= TASK BRIEF =
Lines with the word "addr" in them are the ones to copy from the records.

(Collected data)
theorem applyComposer_kept {s0 s : State} (n : Nat) (rec : Bool) (h0 : Kept s0 s) :
    Kept s0 (applyComposer s n rec) := by
  unfold applyComposer
  try lift_lets -underBinder
  repeat' (first
    | (intro x; first | (refine Kept.cut (s0 := s0) (s1 := x) ?_ (fun _ => ?_); on_goal 1 => unfold x) | skip)
    | with_reducible assumption
    | with_reducible apply Kept.ite
    | with_reducible apply Kept.fstIte
    | with_reducible refine Kept.foldl ?_ (fun _ _ _ => ?_)
    | with_reducible apply State.setHead_kept
    | with_reducible apply invalidateWhere_kept
    | with_reducible apply putStage_kept
    | (refine Kept.fst (by with_reducible assumption) ?_)
    | split
    | fail_if_no_progress (with_reducible refine Kept.lit rfl rfl ?_)
    | (lift_lets -underBinder; intro x; first | (refine Kept.cut (s0 := s0) (s1 := x) ?_ (fun _ => ?_); on_goal 1 => unfold x) | skip))

theorem retireFaulted_kept {s0 s : State} (n : Nat) (h0 : Kept s0 s) :
    Kept s0 (retireFaulted s n) := by
  unfold retireFaulted
  try lift_lets -underBinder
  repeat' (first
    | (intro x; first | (refine Kept.cut (s0 := s0) (s1 := x) ?_ (fun _ => ?_); on_goal 1 => unfold x) | skip)
    | with_reducible assumption
    | with_reducible apply Kept.ite
    | with_reducible apply Kept.fstIte
    | with_reducible refine Kept.foldl ?_ (fun _ _ _ => ?_)
    | with_reducible apply State.setHead_kept
    | with_reducible apply retireSet_kept
    | (refine Kept.fst (by with_reducible assumption) ?_)
    | split
    | fail_if_no_progress (with_reducible refine Kept.lit rfl rfl ?_)
    | (lift_lets -underBinder; intro x; first | (refine Kept.cut (s0 := s0) (s1 := x) ?_ (fun _ => ?_); on_goal 1 => unfold x) | skip))

theorem applyHead_kept {s0 s : State} (n : Nat) (rec : Bool) (h0 : Kept s0 s) :
    Kept s0 (applyHead s n rec) := by
  unfold applyHead
  try lift_lets -underBinder
  repeat' (first
    | (intro x; first | (refine Kept.cut (s0 := s0) (s1 := x) ?_ (fun _ => ?_); on_goal 1 => unfold x) | skip)
    | with_reducible assumption
    | with_reducible apply Kept.ite
    | with_reducible apply Kept.fstIte
    | with_reducible refine Kept.foldl ?_ (fun _ _ _ => ?_)
    | with_reducible apply applyLayer_kept
    | with_reducible apply applyTiming_kept
    | with_reducible apply applyComposer_kept
    | (refine Kept.fst (by with_reducible assumption) ?_)
    | split
    | fail_if_no_progress (with_reducible refine Kept.lit rfl rfl ?_)
    | (lift_lets -underBinder; intro x; first | (refine Kept.cut (s0 := s0) (s1 := x) ?_ (fun _ => ?_); on_goal 1 => unfold x) | skip))

theorem frameLatchOp_kept {s0 s : State} (n : Nat) (start : Bool) (h0 : Kept s0 s) :
    Kept s0 (frameLatchOp s n start) := by
  unfold frameLatchOp
  try lift_lets -underBinder
  repeat' (first
    | (intro x; first | (refine Kept.cut (s0 := s0) (s1 := x) ?_ (fun _ => ?_); on_goal 1 => unfold x) | skip)
    | with_reducible assumption
    | with_reducible apply Kept.ite
    | with_reducible apply Kept.fstIte
    | with_reducible refine Kept.foldl ?_ (fun _ _ _ => ?_)
    | with_reducible apply State.setPf_kept
    | with_reducible apply State.hwBits_kept
    | with_reducible apply State.event_kept
    | with_reducible apply State.setHead_kept
    | with_reducible apply latchRuns_kept
    | with_reducible apply retireFaulted_kept
    | with_reducible apply applyHead_kept
    | (refine Kept.fst (by with_reducible assumption) ?_)
    | split
    | fail_if_no_progress (with_reducible refine Kept.lit rfl rfl ?_)
    | (lift_lets -underBinder; intro x; first | (refine Kept.cut (s0 := s0) (s1 := x) ?_ (fun _ => ?_); on_goal 1 => unfold x) | skip))

theorem headEnableOp_kept {s0 s : State} (n : Nat) (h0 : Kept s0 s) :
    Kept s0 (headEnableOp s n) := by
  unfold headEnableOp
  try lift_lets -underBinder
  repeat' (first
    | (intro x; first | (refine Kept.cut (s0 := s0) (s1 := x) ?_ (fun _ => ?_); on_goal 1 => unfold x) | skip)
    | with_reducible assumption
    | with_reducible apply Kept.ite
    | with_reducible apply Kept.fstIte
    | with_reducible refine Kept.foldl ?_ (fun _ _ _ => ?_)
    | with_reducible apply State.setPr_kept
    | with_reducible apply State.setPf_kept
    | with_reducible apply State.setHf_kept
    | with_reducible apply State.setBusy_kept
    | with_reducible apply State.setHead_kept
    | (refine Kept.fst (by with_reducible assumption) ?_)
    | split
    | fail_if_no_progress (with_reducible refine Kept.lit rfl rfl ?_)
    | (lift_lets -underBinder; intro x; first | (refine Kept.cut (s0 := s0) (s1 := x) ?_ (fun _ => ?_); on_goal 1 => unfold x) | skip))

theorem startGenerator_kept {s0 s : State} (n : Nat) (h0 : Kept s0 s) :
    Kept s0 (startGenerator s n) := by
  unfold startGenerator
  try lift_lets -underBinder
  repeat' (first
    | (intro x; first | (refine Kept.cut (s0 := s0) (s1 := x) ?_ (fun _ => ?_); on_goal 1 => unfold x) | skip)
    | with_reducible assumption
    | with_reducible apply Kept.ite
    | with_reducible apply Kept.fstIte
    | with_reducible refine Kept.foldl ?_ (fun _ _ _ => ?_)
    | with_reducible apply State.setPf_kept
    | with_reducible apply State.event_kept
    | with_reducible apply State.setHead_kept
    | with_reducible apply setLink_kept
    | with_reducible apply frameLatchOp_kept
    | (refine Kept.fst (by with_reducible assumption) ?_)
    | split
    | fail_if_no_progress (with_reducible refine Kept.lit rfl rfl ?_)
    | (lift_lets -underBinder; intro x; first | (refine Kept.cut (s0 := s0) (s1 := x) ?_ (fun _ => ?_); on_goal 1 => unfold x) | skip))

theorem headDisableOp_kept {s0 s : State} (n : Nat) (h0 : Kept s0 s) :
    Kept s0 (headDisableOp s n) := by
  unfold headDisableOp
  try lift_lets -underBinder
  repeat' (first
    | (intro x; first | (refine Kept.cut (s0 := s0) (s1 := x) ?_ (fun _ => ?_); on_goal 1 => unfold x) | skip)
    | with_reducible assumption
    | with_reducible apply Kept.ite
    | with_reducible apply Kept.fstIte
    | with_reducible refine Kept.foldl ?_ (fun _ _ _ => ?_)
    | with_reducible apply State.setHf_kept
    | with_reducible apply State.setBusy_kept
    | with_reducible apply State.setHead_kept
    | with_reducible apply invalidateWhere_kept
    | (refine Kept.fst (by with_reducible assumption) ?_)
    | split
    | fail_if_no_progress (with_reducible refine Kept.lit rfl rfl ?_)
    | (lift_lets -underBinder; intro x; first | (refine Kept.cut (s0 := s0) (s1 := x) ?_ (fun _ => ?_); on_goal 1 => unfold x) | skip))

theorem stopGenerator_kept {s0 s : State} (n : Nat) (pll : PllPhase) (h0 : Kept s0 s) :
    Kept s0 (stopGenerator s n pll) := by
  unfold stopGenerator
  try lift_lets -underBinder
  repeat' (first
    | (intro x; first | (refine Kept.cut (s0 := s0) (s1 := x) ?_ (fun _ => ?_); on_goal 1 => unfold x) | skip)
    | with_reducible assumption
    | with_reducible apply Kept.ite
    | with_reducible apply Kept.fstIte
    | with_reducible refine Kept.foldl ?_ (fun _ _ _ => ?_)
    | with_reducible apply State.setHead_kept
    | with_reducible apply setLink_kept
    | (refine Kept.fst (by with_reducible assumption) ?_)
    | split
    | fail_if_no_progress (with_reducible refine Kept.lit rfl rfl ?_)
    | (lift_lets -underBinder; intro x; first | (refine Kept.cut (s0 := s0) (s1 := x) ?_ (fun _ => ?_); on_goal 1 => unfold x) | skip))

theorem writeFlips_kept {s0 s : State} (n line : Nat) (h0 : Kept s0 s) :
    Kept s0 (writeFlips s n line) := by
  unfold writeFlips
  try lift_lets -underBinder
  repeat' (first
    | (intro x; first | (refine Kept.cut (s0 := s0) (s1 := x) ?_ (fun _ => ?_); on_goal 1 => unfold x) | skip)
    | with_reducible assumption
    | with_reducible apply Kept.ite
    | with_reducible apply Kept.fstIte
    | with_reducible refine Kept.foldl ?_ (fun _ _ _ => ?_)
    | with_reducible apply State.setPr_kept
    | with_reducible apply State.setPair_kept
    | with_reducible apply State.event_kept
    | with_reducible apply State.setHead_kept
    | with_reducible apply layerEvent_kept
    | (refine Kept.fst (by with_reducible assumption) ?_)
    | split
    | fail_if_no_progress (with_reducible refine Kept.lit rfl rfl ?_)
    | (lift_lets -underBinder; intro x; first | (refine Kept.cut (s0 := s0) (s1 := x) ?_ (fun _ => ?_); on_goal 1 => unfold x) | skip))

theorem keepLine_kept {s0 s : State} (n : Nat) (f : FetchedLine) (h0 : Kept s0 s) :
    Kept s0 (keepLine s n f) := by
  unfold keepLine
  try lift_lets -underBinder
  repeat' (first
    | (intro x; first | (refine Kept.cut (s0 := s0) (s1 := x) ?_ (fun _ => ?_); on_goal 1 => unfold x) | skip)
    | with_reducible assumption
    | with_reducible apply Kept.ite
    | with_reducible apply Kept.fstIte
    | with_reducible refine Kept.foldl ?_ (fun _ _ _ => ?_)
    | with_reducible apply State.setHead_kept
    | (refine Kept.fst (by with_reducible assumption) ?_)
    | split
    | fail_if_no_progress (with_reducible refine Kept.lit rfl rfl ?_)
    | (lift_lets -underBinder; intro x; first | (refine Kept.cut (s0 := s0) (s1 := x) ?_ (fun _ => ?_); on_goal 1 => unfold x) | skip))

theorem layerFault_kept {s0 s : State} (n k line bit cause addr : Nat) (h0 : Kept s0 s) :
    Kept s0 (layerFault s n k line bit cause addr) := by
  unfold layerFault
  try lift_lets -underBinder
  repeat' (first
    | (intro x; first | (refine Kept.cut (s0 := s0) (s1 := x) ?_ (fun _ => ?_); on_goal 1 => unfold x) | skip)
    | with_reducible assumption
    | with_reducible apply Kept.ite
    | with_reducible apply Kept.fstIte
    | with_reducible refine Kept.foldl ?_ (fun _ _ _ => ?_)
    | with_reducible apply State.setPr_kept
    | with_reducible apply State.setPf_kept
    | with_reducible apply State.setPair_kept
    | with_reducible apply State.event_kept
    | with_reducible apply State.setHead_kept
    | with_reducible apply layerEvent_kept
    | with_reducible apply invalidateWhere_kept
    | with_reducible apply raiseFault_kept
    | (refine Kept.fst (by with_reducible assumption) ?_)
    | split
    | fail_if_no_progress (with_reducible refine Kept.lit rfl rfl ?_)
    | (lift_lets -underBinder; intro x; first | (refine Kept.cut (s0 := s0) (s1 := x) ?_ (fun _ => ?_); on_goal 1 => unfold x) | skip))

theorem layerData_kept {s0 s : State} (n k line addr : Nat) (h0 : Kept s0 s) :
    Kept s0 (layerData s n k line addr) := by
  unfold layerData
  try lift_lets -underBinder
  repeat' (first
    | (intro x; first | (refine Kept.cut (s0 := s0) (s1 := x) ?_ (fun _ => ?_); on_goal 1 => unfold x) | skip)
    | with_reducible assumption
    | with_reducible apply Kept.ite
    | with_reducible apply Kept.fstIte
    | with_reducible refine Kept.foldl ?_ (fun _ _ _ => ?_)
    | with_reducible apply State.setPr_kept
    | with_reducible apply State.setPair_kept
    | with_reducible apply raiseFault_kept
    | with_reducible apply keepLine_kept
    | (refine Kept.fst (by with_reducible assumption) ?_)
    | split
    | fail_if_no_progress (with_reducible refine Kept.lit rfl rfl ?_)
    | (lift_lets -underBinder; intro x; first | (refine Kept.cut (s0 := s0) (s1 := x) ?_ (fun _ => ?_); on_goal 1 => unfold x) | skip))

theorem veneerLine_kept {s0 s : State} (n r line : Nat) (h0 : Kept s0 s) :
    Kept s0 (veneerLine s n r line).1 := by
  unfold veneerLine
  try lift_lets -underBinder
  repeat' (first
    | (intro x; first | (refine Kept.cut (s0 := s0) (s1 := x) ?_ (fun _ => ?_); on_goal 1 => unfold x) | skip)
    | with_reducible assumption
    | with_reducible apply Kept.ite
    | with_reducible apply Kept.fstIte
    | with_reducible refine Kept.foldl ?_ (fun _ _ _ => ?_)
    | with_reducible apply busRead_kept
    | with_reducible refine kerfRow_kept _ _ _ _ _ (fun _ _ _ _ => ?_) ?_
    | (refine Kept.fst (by with_reducible assumption) ?_)
    | split
    | fail_if_no_progress (with_reducible refine Kept.lit rfl rfl ?_)
    | (lift_lets -underBinder; intro x; first | (refine Kept.cut (s0 := s0) (s1 := x) ?_ (fun _ => ?_); on_goal 1 => unfold x) | skip))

= RESULT OF THIS EXERCISE =
theorem layerFault_kept {s0 s : State} (n k line bit cause addr : Nat) (h0 : Kept s0 s) :
    Kept s0 (layerFault s n k line bit cause addr) := by
theorem layerData_kept {s0 s : State} (n k line addr : Nat) (h0 : Kept s0 s) :
    Kept s0 (layerData s n k line addr) := by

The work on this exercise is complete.